Signage and naming of building
Building signage and naming are negotiable and depend on the conditions stipulated in the lease agreement or are governed by a side agreement.
|Standard lease||Each landlord has their own standard lease drafted in accordance with the 1963 Rent Act. Standard leases are generally used with some variation to reflect special circumstances.|
|Laws and practices||Leases are governed by the 1963 Rent Act. Generally, there are standard lease terms recognized by the courts. It is advisable that leases are stamped and registered with the Lands Commission or with the courts by way of “oath of proof” which is a legal recognition of the parties who have entered into the lease agreement.|
Net internal area
Measured in line with the RICS Code of Measuring Practice, i.e. the usable area within a building measured to the internal face of the perimeter walls at each floor level and includes as well as excludes a list of varying parameters, e.g. excludes aspects such as lift rooms, plant rooms, internal structural walls, walls enclosing excluded areas, columns, piers, stairwells, lift-wells, permanent lift lobbies, etc.

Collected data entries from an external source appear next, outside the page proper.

/-- The state of S7c: Machine mode, the flag set, the shadow built. -/
def pmpState : State :=
  { bootAt 0x30200073 with vregs := pmpRegisters, pmpConfiguration := true, shadowTable := some windowPages }

/-! ### Decoding (V-DEC) -/

theorem test_decode_ecall : decodeWord 0x00000073#32 = .ok .ecall := by decide

theorem test_decode_sret : decodeWord 0x10200073#32 = .ok .sret := by decide

theorem test_decode_mret : decodeWord 0x30200073#32 = .ok .mret := by decide

theorem test_decode_csrw_mepc : decodeWord 0x34151073#32 = .ok (.csrrw 0x341#12 10#5 0#5) := by decide

theorem test_decode_csrrw_sscratch : decodeWord 0x140515F3#32 = .ok (.csrrw 0x140#12 10#5 11#5) := by decide

theorem test_decode_csrr_mvendorid : decodeWord 0xF11025F3#32 = .ok (.csrrs 0xF11#12 0#5 11#5) := by decide

theorem test_decode_csrrs_sscratch : decodeWord 0x140525F3#32 = .ok (.csrrs 0x140#12 10#5 11#5) := by decide

/-- Bits 31 to 0 of `csrw mepc, a0`, field by field: imm12, rs1, funct3, rd, opcode (R81, R82). -/
theorem test_decode_bit_by_bit :
    decodeWord (0b001101000001#12 ++ 0b01010#5 ++ 0b001#3 ++ 0b00000#5 ++ 0b1110011#7) =
      .ok (.csrrw 0b001101000001#12 0b01010#5 0b00000#5) := by decide

/-- V-DEC-10 to V-DEC-23. -/
theorem test_decode_unrecognised :
    ([0x00100073, 0x10500073, 0x12000073, 0x00200073, 0x000000F3, 0x30208073, 0x140535F3, 0x140545F3, 0x1402D5F3,
      0x1402E5F3, 0x1402F5F3, 0x00000013, 0x00000000, 0xFFFFFFFF] : List InstrWord).all
        (fun w => (decodeWord w).toOption.isNone) = true := by decide

/-- The first byte of a word is its least significant one (R67). -/
theorem test_decode_little_endian :
    decode [0x73#8, 0x10#8, 0x15#8, 0x34#8] = .ok (.csrrw 0x341#12 10#5 0#5, []) := by decide

theorem test_decode_short : (decode [0x73#8, 0x10#8, 0x15#8]).toOption = none := by decide

theorem test_csr_identifier_is_zero_extended : csrIdOf 0xF11#12 = 0x00000F11#32 := by decide

/-! ### WellFormed: each check refuses a word -/

theorem test_wellFormed_instr : WellFormed (.csrrw 0xFFF#12 31#5 31#5) = true := by decide

/-- V-DEC-21: not SYSTEM. -/
theorem test_wellFormed_opcode : opcodeIsSystem 0x00000013#32 = false := by decide

/-- V-DEC-16: funct3 3. -/
theorem test_wellFormed_funct3 : funct3IsAdmitted 0x140535F3#32 = false := by decide

/-- V-DEC-14: ECALL's fields with rd = 1. -/
theorem test_wellFormed_fixed_word : fixedWordIsExact 0x000000F3#32 = false := by decide

/-! ### ECALL -/

/-- V-ECALL-1. -/
theorem test_ecall_user :
    (nextOf (exec .ecall (stateAt .user 0x1000 { VRegFile.reset with sstatus := 0x22, stvec := 0x80002000 }))).map
      (fun t => (t.mode, t.pc, t.vregs.sepc, t.vregs.sstatus, t.liveSel, t.tlbFlushes)) =
      some (.supervisor, 0x80002000, 0x1000, 0x20, .original, 0) := by decide

/-- V-ECALL-4b and V-ECALL-4: MPP 3 is overwritten with 1, the shadow becomes live. -/
theorem test_ecall_supervisor :
    (nextOf (exec .ecall
      (stateAt .supervisor 0x80002000 { VRegFile.reset with mstatus := 0x1808, mtvec := 0x80003000 }))).map
      (fun t => (t.mode, t.pc, t.vregs.mepc, t.vregs.mstatus, t.liveSel, t.tlbFlushes)) =
      some (.machine, 0x80003000, 0x80002000, 0x880, .shadow, 1) := by decide

/-! ### SRET -/

/-- V-SRET-3: bit 9 is not part of SPP. -/
theorem test_sret_bit9 :
    (nextOf (exec .sret (stateAt .supervisor 0 { VRegFile.reset with sstatus := 0x202, sepc := 0x2000 }))).map
      (fun t => (t.mode, t.pc, t.vregs.sstatus)) = some (.user, 0x2000, 0x200) := by decide

/-- V-SRET-2: SPP = 1 does not demote. -/
theorem test_sret_spp :
    (nextOf (exec .sret (stateAt .supervisor 0 { VRegFile.reset with sstatus := 0x122, sepc := 0x2000 }))).map
      (fun t => (t.mode, t.pc, t.vregs.sstatus)) = some (.supervisor, 0x2000, 0x122) := by decide

/-! ### MRET -/

/-- V-MRET-3 and V-MRET-5: MPP 3 and 2 leave the mode. -/
theorem test_mret_mpp :
    ((nextOf (exec .mret (stateAt .supervisor 0 { VRegFile.reset with mstatus := 0x1880, mepc := 0x80000200 }))).map
      (fun t => (t.mode, t.pc, t.vregs.mstatus)) = some (.supervisor, 0x80000200, 0x1888)) ∧
    ((nextOf (exec .mret (stateAt .machine 0 { VRegFile.reset with mstatus := 0x1000, mepc := 0x80000200 }))).map
      (fun t => (t.mode, t.pc, t.vregs.mstatus)) = some (.machine, 0x80000200, 0x1000)) := by decide

set_option maxRecDepth 100000 in
/-- S7c and V-PMP-1, with an empty user range: the pages 0x80000 to 0x801FF are pruned, 512 stay. -/
theorem test_mret_pmp :
    (nextOf (exec .mret pmpState)).map (fun t => (t.mode, t.pc, t.liveSel, t.tlbFlushes)) =
      some (.supervisor, 0x80300100, .restricted, 1) ∧
    ((nextOf (exec .mret pmpState)).bind (·.restrictedTable)).map (fun r => r.map Prod.fst) =
      some (List.range' 0x80200 512) := by decide

/-! ### CSRRW and CSRRS -/

/-- V-CSR-4: `rd` is ignored. -/
theorem test_csrrw_rd_ignored :
    (nextOf (exec (.csrrw 0x140#12 10#5 11#5)
      (((stateAt .supervisor 0 { VRegFile.reset with sscratch := 0x55 }).writeX 10#5 0x1234).writeX 11#5 0xAAAA))).map
      (fun t => (t.vregs.sscratch, t.readX 11#5, t.pc)) = some (0x1234, 0xAAAA, 4) := by decide

/-- V-CSR-10: a write to `pmpaddr0` from Supervisor kills the guest, with the flag clear. -/
theorem test_csrrw_refused :
    (nextOf (exec (.csrrw 0x3B0#12 10#5 0#5)
      ((stateAt .supervisor 0x80001000 VRegFile.reset).writeX 10#5 0x20080000))).map
      (fun t => (t.killed, t.pmpConfiguration, t.vregs.pmpaddr0, t.mode, t.pc)) =
      some (true, false, 0, .machine, 0x80001000) := by decide

/-- V-CSR-5: `rs1` is ignored. -/
theorem test_csrrs_rs1_ignored :
    (nextOf (exec (.csrrs 0x140#12 10#5 11#5)
      (((stateAt .supervisor 0 { VRegFile.reset with sscratch := 0x55 }).writeX 10#5 0x1234).writeX 11#5 0xAAAA))).map
      (fun t => (t.vregs.sscratch, t.readX 11#5, t.pc)) = some (0x55, 0x55, 4) := by decide

/-- V-CSR-8: `satp` is not in the table, so the guest is killed and `a0` is not zeroed. -/
theorem test_csrrs_unknown :
    (nextOf (exec (.csrrs 0x180#12 0#5 10#5)
      ((stateAt .machine 0x80000000 { VRegFile.reset with mtvec := 0x80003000 }).writeX 10#5 0x77))).map
      (fun t => (t.killed, t.vregs.mtvec, t.readX 10#5, t.pc)) = some (true, 0, 0x77, 0x80000000) := by decide

/-! ### Steps -/

set_option maxRecDepth 100000 in
/-- V-CSR-1 with an empty user range (V-PT-10): the first trap builds the shadow of the 1024 window pages. -/
theorem test_step_first_trap :
    (nextOf (step ((bootAt 0x34151073).writeX 10#5 0x80001000))).map
      (fun t => (t.vregs.mepc, t.pc, t.mode, t.liveSel, t.shadowTable.map (·.length))) =
      some (0x80001000, 0x80000004, .machine, .original, some 1024) := by decide

/-- V-DEC-10: EBREAK kills the guest. -/
theorem test_step_unrecognised :
    (nextOf (step (trapAt .user 0x00100073))).map (fun t => (t.killed, t.mode, t.pc)) =
      some (true, .machine, 0x80000000) := by decide

/-- V-FAULT-4: an absent page during the lazy construction comes before the misaligned `pc`. -/
theorem test_step_order_of_checks :
    ensureShadow { State.reset with pc := 0x80000002 } = .error (.internalFault .inconsistentGuestMapping) ∧
    (nextOf (step { State.reset with pc := 0x80000002 })).map (fun t => (t.faulted, t.killed)) =
      some (true, false) := ⟨rfl, by decide⟩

Rent basis: Landlords always split their rental into a net rental with service charges being additional to the quoted rent.
Parking: In some properties, parking is free, but where parking is charged, this is billed separately at a specific rate per bay per month.
Rents quoted: Generally, rents are quoted as net rents in US$/m²/month.
Rent payable : Typically, rents are payable in advance. Depending on the lease agreement, it could be 3 months, 6 months or 1 year in advance. The current norm is around 3 months to 6 months. There is a statutory Withholding Tax of currently 8% on all rentals. Office rents exclude VAT of 17.5% which is payable in addition to rent.
Rent free period: Rent free concessions are rare, however, tenants are usually allowed between 1 to 3 months period for fit-out prior to the commencement of the lease in the form of an early access arrangement.
Rent escalation: Average rental escalation rates are approximately 4 – 5% per annum.
Rent review periods: Commercial leases may provide for periodic rent reviews at an agreed annual percentage increase, typically between 5–10%, and sometimes higher. If the tenant leases vacant land from the government, the rent is considered commercial rent, and it is reviewed as with commercial leases. Government Ground Rents (rents paid to the government for occupying and developing Government land) provide for rental reviews on a five yearly basis.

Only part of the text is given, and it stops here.